Arrived

Yesterday I passed the exam for Professional Practice in Psychology. My last hurdle in becoming a registered psychologist.

The exam preparation was by far the absolute hardest thing I have ever done by choice, and I seriously grappled with walking away from it many times.

It cost me a lot. Not only financially, although that too. But in other significant ways, it pushed me to my edge mentally, the stress manifested physically, and I had everything from chronic headaches, to stomach upset, to insomnia, to depression. I spent the last 4 months consumed in this process. While 4 months really isn't that long when I was in it, I actually didn't know when I'd be done.

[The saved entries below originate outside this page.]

-- ==== Sys2Proof/Machine/Stitch.lean ====
section
/-! DEFINITION. The stitch fabric (R333 to R360): links and their frames, remote items and events, time, ticks,
broadcasts, discovery and migration. The layouts of MAP, JOIN and system map entries, which the manual names but does not
lay out, are the model's own. -/

namespace Sys2Proof.Machine

/-! ## Frames from bytes (R336) -/

/-- A frame from its bytes, with whether its CRC holds. A LENGTH the bytes do not hold fails like a CRC. -/
def stfOfBytes (l : List Byte) : StfFrame × Bool :=
  let w := fun i => natOfBytes ((l.drop (4 * i)).take 4)
  let fld := fun i hi lo => w i / 2 ^ lo % 2 ^ (hi + 1 - lo)
  let len := fld 1 31 28
  let f : StfFrame := {
    type := fld 0 31 28, cls := fld 0 27 26, nak := fld 0 25 25 = 1, seq := fld 0 23 12, ack := fld 0 11 0,
    hops := fld 1 27 23, dst := fld 1 17 0, op := fld 2 31 24, src := fld 2 17 0,
    crReq := fld 3 29 20, crRsp := fld 3 19 10, crNtf := fld 3 9 0,
    arg := BitVec.ofNat 64 (w 4 + w 5 * 2 ^ 32), arg2 := BitVec.ofNat 32 (w 6),
    payload := (List.range (min len 8)).map (fun i => BitVec.ofNat 256 (natOfBytes ((l.drop (32 + 32 * i)).take 32))) }
  (f, decide (len ≤ 8 ∧ 32 + 32 * len ≤ l.length) && w 7 == (crc32 (stfHeader f 0 ++ stfBody f)).toNat)

/-- 32-byte units a frame takes (R336, R338). -/
def stfUnits (f : StfFrame) : Nat := 1 + f.payload.length

/-- Frames outside the SEQ of a link: IDLE, and LANE_ADD, which a lane sends before its link is up (R335).
(DEDUCED, log entry 63) -/
def stfUnsequenced (f : StfFrame) : Bool := f.type == 0 || f.op == 0x36 || f.op == 0x34

/-! ## Link ends (R338, R339) -/

def LinkEnd.credit (l : LinkEnd) (cls : Nat) : Nat := if cls = 0 then l.credReq else if cls = 1 then l.credRsp else l.credNtf

def LinkEnd.setCredit (l : LinkEnd) (cls n : Nat) : LinkEnd :=
  if cls = 0 then { l with credReq := n } else if cls = 1 then { l with credRsp := n } else { l with credNtf := n }

/-- ACK and NAK as a frame carries them now. -/
def LinkEnd.stamp (l : LinkEnd) (f : StfFrame) : StfFrame := { f with ack := (l.expect + 4095) % 4096, nak := l.nak }

/-- The oldest waiting frame that `p` names. -/
def takeFrame (p : StfFrame → Bool) (l : List StfFrame) : Option (StfFrame × List StfFrame) :=
  match l with
  | [] => none
  | f :: r => if p f then some (f, r) else (takeFrame p r).map (fun q => (q.1, f :: q.2))

/-- The next waiting frame of a class: the oldest, with MIRROR behind every other request (R356). -/
def takeClass (cls : Nat) (l : List StfFrame) : Option (StfFrame × List StfFrame) :=
  takeFrame (fun f => f.cls == cls && f.op != 0x04) l <|> takeFrame (fun f => f.cls == cls) l

/-- Sends the next frame of a class where its credit and the 1,024 held frames allow it. -/
def LinkEnd.sendClass (l : LinkEnd) (cls : Nat) : Option (LinkEnd × StfFrame) :=
  match takeClass cls l.waiting with
  | none => none
  | some (f, rest) =>
    if l.credit cls < stfUnits f ∨ 1024 ≤ l.held.length then none
    else
      let f := { l.stamp f with seq := l.nextSeq }
      some ({ l.setCredit cls (l.credit cls - stfUnits f) with
                nextSeq := (l.nextSeq + 1) % 4096, held := l.held ++ [f], waiting := rest }, f)

/-- Notify first, then response, then request (R338). -/
def LinkEnd.sendNext (l : LinkEnd) : Option (LinkEnd × StfFrame) := l.sendClass 2 <|> l.sendClass 1 <|> l.sendClass 0

/-- Sends what may go. -/
def LinkEnd.pump (fuel : Nat) (l : LinkEnd) (acc : List StfFrame) : LinkEnd × List StfFrame :=
  match fuel with
  | 0 => (l, acc)
  | n + 1 =>
    match l.sendNext with
    | none => (l, acc)
    | some (l, f) => l.pump n (acc ++ [f])

/-- What the receipt of a frame comes to. -/
structure LinkRx where
  link : LinkEnd
  deliver : Bool := false
  discarded : Bool := false
  resend : Bool := false

def capAdd (mx a b : Nat) : Nat := min mx (a + b)

/-- Credits and acknowledgement of a good frame (R338, R339). -/
def LinkEnd.acknowledge (l : LinkEnd) (f : StfFrame) : LinkEnd :=
  let l := { l with credReq := capAdd 2048 l.credReq f.crReq, credRsp := capAdd 2048 l.credRsp f.crRsp,
                    credNtf := capAdd 512 l.credNtf f.crNtf }
  match l.held.findIdx? (·.seq == f.ack) with
  | some i => { l with held := l.held.drop (i + 1), resends := 0 }
  | none => l

/-- A frame is checked, acknowledged and taken in order (R336, R339). -/
def LinkEnd.receive (l : LinkEnd) (f : StfFrame) (ok : Bool) : LinkRx :=
  if !ok || decide (2 < f.type) || decide (8 < f.payload.length) then { link := { l with nak := true }, discarded := true }
  else
    let l := l.acknowledge f
    let re := f.nak && !l.held.isEmpty
    if f.type = 0 then { link := l, resend := re }
    else if f.seq = l.expect then
      { link := { l with expect := (l.expect + 1) % 4096, nak := false }, deliver := true, resend := re }
    else { link := { l with nak := true }, discarded := true, resend := re }

/-- The IDLE frame that answers: ACK, NAK and the credits of the frame taken. (DEDUCED, log entry 63) -/
def LinkEnd.answer (l : LinkEnd) (src : Nat) (f : Option StfFrame) : StfFrame :=
  let cr := fun c => match f with | some f => if f.cls = c then stfUnits f else 0 | none => 0
  l.stamp { type := 0, cls := 0, src := src, crReq := cr 0, crRsp := cr 1, crNtf := cr 2 }

/-! ## Sending -/

def State.linkEnd (s : State) (c : StfChan) : LinkEnd :=
  match c with | .port k => (s.stfPort k).link | .gateway m => s.gatewayEnd m

def State.setLinkEnd (s : State) (c : StfChan) (l : LinkEnd) : State :=
  match c with | .port k => s.setStfPort k { s.stfPort k with link := l } | .gateway m => s.setGatewayEnd m l

/-- The link of a channel carries frames now. -/
def State.chanUp (s : State) (c : StfChan) : Bool :=
  match c with | .port k => (s.stfPort k).isUp | .gateway m => s.gatewayPort.isSome && !(s.gatewayEnd m).down

/-- What the module may send on a channel: HELLO where it greets; every other frame where it takes part and the link is not foreign
(R333, R335, R352). -/
def State.mayCarry (s : State) (c : StfChan) (f : StfFrame) : Bool :=
  if f.op == 0x30 then s.greets
  else s.fabricOn && match c with | .port k => !(s.stfPort k).foreign | .gateway _ => true

/-- A stitch frame over Ethernet (R341): one of the notify class goes next; another waits while fronthaul frames are ready. -/
def State.sendEth (s : State) (mac : Nat) (f : StfFrame) : State :=
  match s.gatewayPort with
  | some p =>
    let body := ethHeader mac (s.portMac p) none (s.fld Reg.FH_STF_ETYPE 15 0) ++ stfBytes f
    if f.cls = 2 || s.portQuiet p then s.sendFrame p body {} else { s with fh.stitchTx := s.fh.stitchTx ++ [(p, body)] }
  | none => s

/-- The lane that carries each of a frame's 32-byte units: the admitted lanes in turn, the lowest first (R336). -/
def stripe (active : List Nat) (f : StfFrame) : List Nat := (List.range (stfUnits f)).map (fun u => active.getD (u % active.length) 0)

/-- Puts a frame on the line. -/
def State.transmit (s : State) (c : StfChan) (f : StfFrame) : State :=
  match c with
  | .port k => (s.emit (.stitch k f (stripe (s.stfPort k).active f))).offerStitch 4 k f false
  | .gateway m => s.sendEth m f

/-- Sends every waiting frame that may go. -/
def State.pumpChan (s : State) (c : StfChan) : State :=
  if s.chanUp c then
    let l := s.linkEnd c
    let go := l.waiting.filter (s.mayCarry c)
    let x := LinkEnd.pump go.length { l with waiting := go } []
    x.2.foldl (fun s f => s.transmit c f)
      (s.setLinkEnd c { x.1 with waiting := x.1.waiting ++ l.waiting.filter (fun f => !s.mayCarry c f) })
  else s

/-- Sends a frame on a channel: behind what waits there. Nothing goes to a link that is down, or that may not carry it. -/
def State.stfSend (s : State) (c : StfChan) (f : StfFrame) : State :=
  let up := match c with | .port k => (s.stfPort k).isUp | .gateway _ => true
  if up && s.mayCarry c f then
    let l := s.linkEnd c
    (s.setLinkEnd c { l with waiting := l.waiting ++ [f] }).pumpChan c
  else s

/-- Puts the held frames on the line again, those that may go. -/
def State.sendHeld (s : State) (c : StfChan) : State :=
  let l := s.linkEnd c
  (l.held.filter (s.mayCarry c)).foldl (fun s f => s.transmit c (l.stamp f)) s

/-- Every frame not yet acknowledged goes again (R339). -/
def State.resend (s : State) (c : StfChan) : State :=
  let l := s.linkEnd c
  if l.held.any (s.mayCarry c) then
    let s := s.setLinkEnd c { l with resends := l.resends + 1 }
    (match c with | .port k => s.bumpFld (Reg.STF_PORT_RETRY k) 15 0 1 | .gateway _ => s).sendHeld c
  else s

/-- Sends a frame on every link of the group but one. -/
def State.flood (s : State) (but : Option Nat) (f : StfFrame) : State :=
  s.portsUp.foldl (fun s k => if some k = but then s else s.stfSend (.port k) f) s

How much studying would be enough, if I'd pass or have to write it again, I had no idea when I'd be 'ready.' Even walking in yesterday, I had no idea if I'd done enough; I just knew I'd had enough.

It's been a lot. I went into my Master's program still deep in grief for the loss of my fiancé and the life I thought I would have. I had just moved to Fort McMurray a few months before the application deadline. I applied, not very invested in the outcome. I remembered I didn't even reread my application. Then I was accepted. Graduate school started, and I didn't have the books yet. Not a great start because there were assignments on day one. I was behind. I was still deep in pain and sadness, but I eventually got into the school rhythm. School forced me to use the left side of my brain, logic, reason, reading and where our positive emotions emerge. I believe that process helped balance me out. After Rene's death, I was all emotion. I couldn't access much logic or reason, I was impulse and feelings. I think school helped bring parts of my mind back online.

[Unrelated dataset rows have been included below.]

/-! ## Fronthaul ports that carry the fabric -/

/-- PORT_UP (R292): the gateway port makes the module eligible (R350). -/
def execPortUp (port : Nat) (s : State) : Res := s.whenClocked fun s =>
  let s1 := s.portUp port
  .next (if s1.gatewayPort = some port ∧ s.gatewayPort ≠ some port then s1.electSelf else s1)

/-- (DESIGN CHOICE, log entry 8) -/
def execFrameReceive (port : Nat) (data : List Byte) (s : State) : Res := s.whenClocked fun s =>
  .next (if port < 96 && (s.port port).up then s.receiveFrame State.stitchEth port data else s)

/-! ## Registers (R360) -/

/-- The lanes that were READY before the fabric took part send their LANE_ADD (R335). -/
def State.addReadyLanes (s : State) : State :=
  (List.range 12).foldl (fun s k => (List.range (s.stfLanes k).2).foldl (fun s i =>
    let l := s.lane ((s.stfLanes k).1 + i)
    if l.mode == .ready && l.owner == .stitch k then s.sendLaneAdd k i else s) s) s

/-- STF_CTRL: EN needs a valid ID, ETH_EN a port with STITCH_EN. An isolated module that was given a new ID takes part again
once EN is set (R352). (DEDUCED, log entry 71) -/
def State.writeStfCtrl (s : State) (v : W32) : State :=
  let port := min 95 (bitsOf v 29 23)
  let v1 := if s.bit Reg.STF_ID 31 then v else setBitsOf v 31 31 0
  let v2 := if s.bit (Reg.FH_PORT_CFG port) 21 then v1 else setBitsOf v1 30 30 0
  let was := s.fabricOn
  let s := s.writeContext Reg.STF_CTRL v v2
  let s := if s.bit Reg.STF_CTRL 31 && s.stf.dupId && s.stf.newId then { s with stf := { s.stf with dupId := false, newId := false } } else s
  (if was then s else s.addReadyLanes).electSelf

/-- STF_ID: discarded and counted while EN is 1. (DEDUCED, log entry 71) -/
def State.writeStfId (s : State) (v : W32) : State :=
  if s.bit Reg.STF_CTRL 31 then s.clampAt Reg.STF_CLAMP_COUNT
  else
    let old := s.selfId
    let s := s.writeTable Reg.STF_ID v
    if s.stf.dupId && s.selfId != old then { s with stf.newId := true } else s

/-- STF_PORT_CFG_k: a change takes the old lanes out of service and, with EN, puts the new ones into STITCH mode (R334). -/
def State.applyStfPort (s : State) (k : Nat) (v : W32) : State × Bool :=
  let a := Reg.STF_PORT_CFG k
  let lg := bitsOf v 27 26
  let w := 2 ^ lg
  let first0 := if 95 < bitsOf v 6 0 then 88 else bitsOf v 6 0
  let first := first0 / w * w
  let bad := (decide (first < 48 ∧ 48 < first + w)) || s.lanesTaken (.stitch k) first w
  let en := bitOf v 31 && !bad
  let v' : W32 := BitVec.ofNat 32 (b2n en * 2 ^ 31 + lg * 2 ^ 26 + bitsOf v 25 25 * 2 ^ 25 + first)
  let clamped := first != bitsOf v 6 0 || (bitOf v 31 && bad)
  if v' = s.rd a then (s, clamped)
  else
    let x := s.stfPort k
    let old := s.stfLanes k
    let s := if s.bit a 31 then (List.range old.2).foldl (fun s i => s.disownLane (old.1 + i)) (s.setStfPort k {}) else s
    let s := s.wr a v'
    let s := if en then
        (List.range w).foldl (fun s i => s.ownLane (first + i) (.stitch k) (if bitOf v 25 then 3 else 1)) (s.setStfPort k {})
      else s
    (if x.isUp then s.linkLost k else s, clamped)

I efforted through grad school, and then there was actually starting the new career as a therapist. That part I loved. Nervous at the start but also felt at ease. Still, it came with supervision and supervision hours and then there was the board ethics exam, there is a ton of paperwork and applications to complete, and then, if you make it through all that, you can take the EPPP.

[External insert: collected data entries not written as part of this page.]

/-- BROADCAST_TIME (R347): the earliest pending broadcast has reached its T. (DEDUCED, log entry 70) -/
def State.broadcastTime (s : State) : State :=
  match s.stf.pending with
  | b :: r =>
    if b.t ≤ s.tb.time16 then
      let s := { s with stf.pending := r }
      if b.trigger then s.settleOffers.fireLines [b.line] 3 0 0 else s.freezeNow 3 0
    else s
  | [] => s

def execBroadcastTime (s : State) : Res := s.whenClocked fun s => .next s.broadcastTime

/-! ## Marks (R363) -/

/-- A half's MARK record. -/
def State.vatMarkHalf (s : State) (h : Nat) : State :=
  if !(s.vat h).mode.capturing then s
  else if s.vatRoom h 32 then (s.vatRecord h 0x12 0 reserveBytes []).vatPost h
  else if (s.vat h).mode = .triggered then (s.setVat h ((s.vat h).nextSeq h).2).vatDone h
  else s.dropKind0 h 32

/-- MARK: each half with a capture under way, at a reference frame boundary. (DEDUCED, log entry 72) -/
def State.vatMark (s : State) : State :=
  if bitOf (setWord s.slt.modSet.felt 4 9) 0 then
    let s := s.settleOffers
    s.vatSettle ([0, 1].foldl State.vatMarkHalf s)
  else s

/-! ## Spill (R376 to R378) -/

/-- Bytes of the ring that are ready to be spilled. -/
def State.spillReady (s : State) (h : Nat) : Nat := (s.vat h).written - (s.vat h).spilled

/-- The next `n` bytes of the ring, each paid for with a token (R375), and the offset of the first record that starts among them; the ring
position moves on, and the oldest record kept is the first that is not spilled whole. What an uncorrectable word of the ring reads as is
free. (DESIGN CHOICE, log entry 20) -/
def State.spillTake (s : State) (h n : Nat) : State × List Byte × Option Nat :=
  let x := s.vat h
  let ps := ringPieces (s.ringBase h) (s.ringBytes h) x.spilled n
  let r := ps.foldl (fun (acc : State × List Byte) p =>
    let y := acc.1.readModule (vatRequester h) p.1 p.2
    match y.2 with
    | some b => (y.1, acc.2 ++ b)
    | none => (y.1.drawn, acc.2 ++ y.1.freeBytes p.2)) (s.spend n, [])
  let first := (x.recs.find? (fun q => decide (x.spilled ≤ q.1 ∧ q.1 < x.spilled + n))).map (fun q => q.1 - x.spilled)
  let pos := x.spilled + n
  let y := r.1.vat h
  let keep := y.recs.filter (fun q => decide (pos < q.1 + q.2))
  let oldest := match keep with | q :: _ => q.1 | [] => pos
  (r.1.setVat h { y with spilled := pos, oldest := oldest, recs := keep }, r.2, first)

/-- The spill header (R377); FRAME_SEQ counts on. -/
def spillHeader (h seq : Nat) (first : Option Nat) (used : Nat) : List Byte :=
  bytesOfNat 4 (2 ^ 24 + h * 2 ^ 16) ++ bytesOfNat 4 seq ++ bytesOfNat 4 (first.getD 0xFFFFFFFF) ++ bytesOfNat 4 used
def State.nextFrameSeq (s : State) (h : Nat) : State := s.setVat h { s.vat h with frameSeq := (s.vat h).frameSeq + 1 }

/-- A DONE half has emptied its ring. -/
def State.spillDrained (s : State) (h : Nat) : State :=
  let s := if (s.vat h).mode = .done && !s.spillPending h then s.raise Reg.CAP_EVENT 4 else s
  s.vatEvents (s.settleSpill h)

I was not prepared for the amount of preparation it would be. Looking back, I can see a few other life things that probably exasperated the overwhelm, but still, the massive amount of content for this exam prep hit me hard. I nearly walked away, and am so grateful to those close to me who showed up and supported me through this. It was not a nice process, and I owe much of my success to a few amazing people who navigated it with me.

Now I'm here.

It's been 7 years since Rene passed, I've moved 8 times, to 2 new cities, and I'm ready to simply enjoy my life. I know tomorrow isn't a guarantee, and it's a matter of when not if I, or a loved one, gets sick or hurt or passes away. I found putting my life on hold to study for an exam that in no way actually made me better at my work so profoundly out of alignment for me. As I sit here this morning, I am relieved it's over. That's the thing about some things. They don't bring you joy, they simply come as an absence of something else, pressure, striving, fear. I don't like living like that, yet that's been part of my journey for a while. Being at the bottom of our next level is hard, it's a grind, it's a steep learning curve.

I'm so content at the thought of having time and mental space to work with clients again, to find a place to call my own, and to peacefully enjoy my life.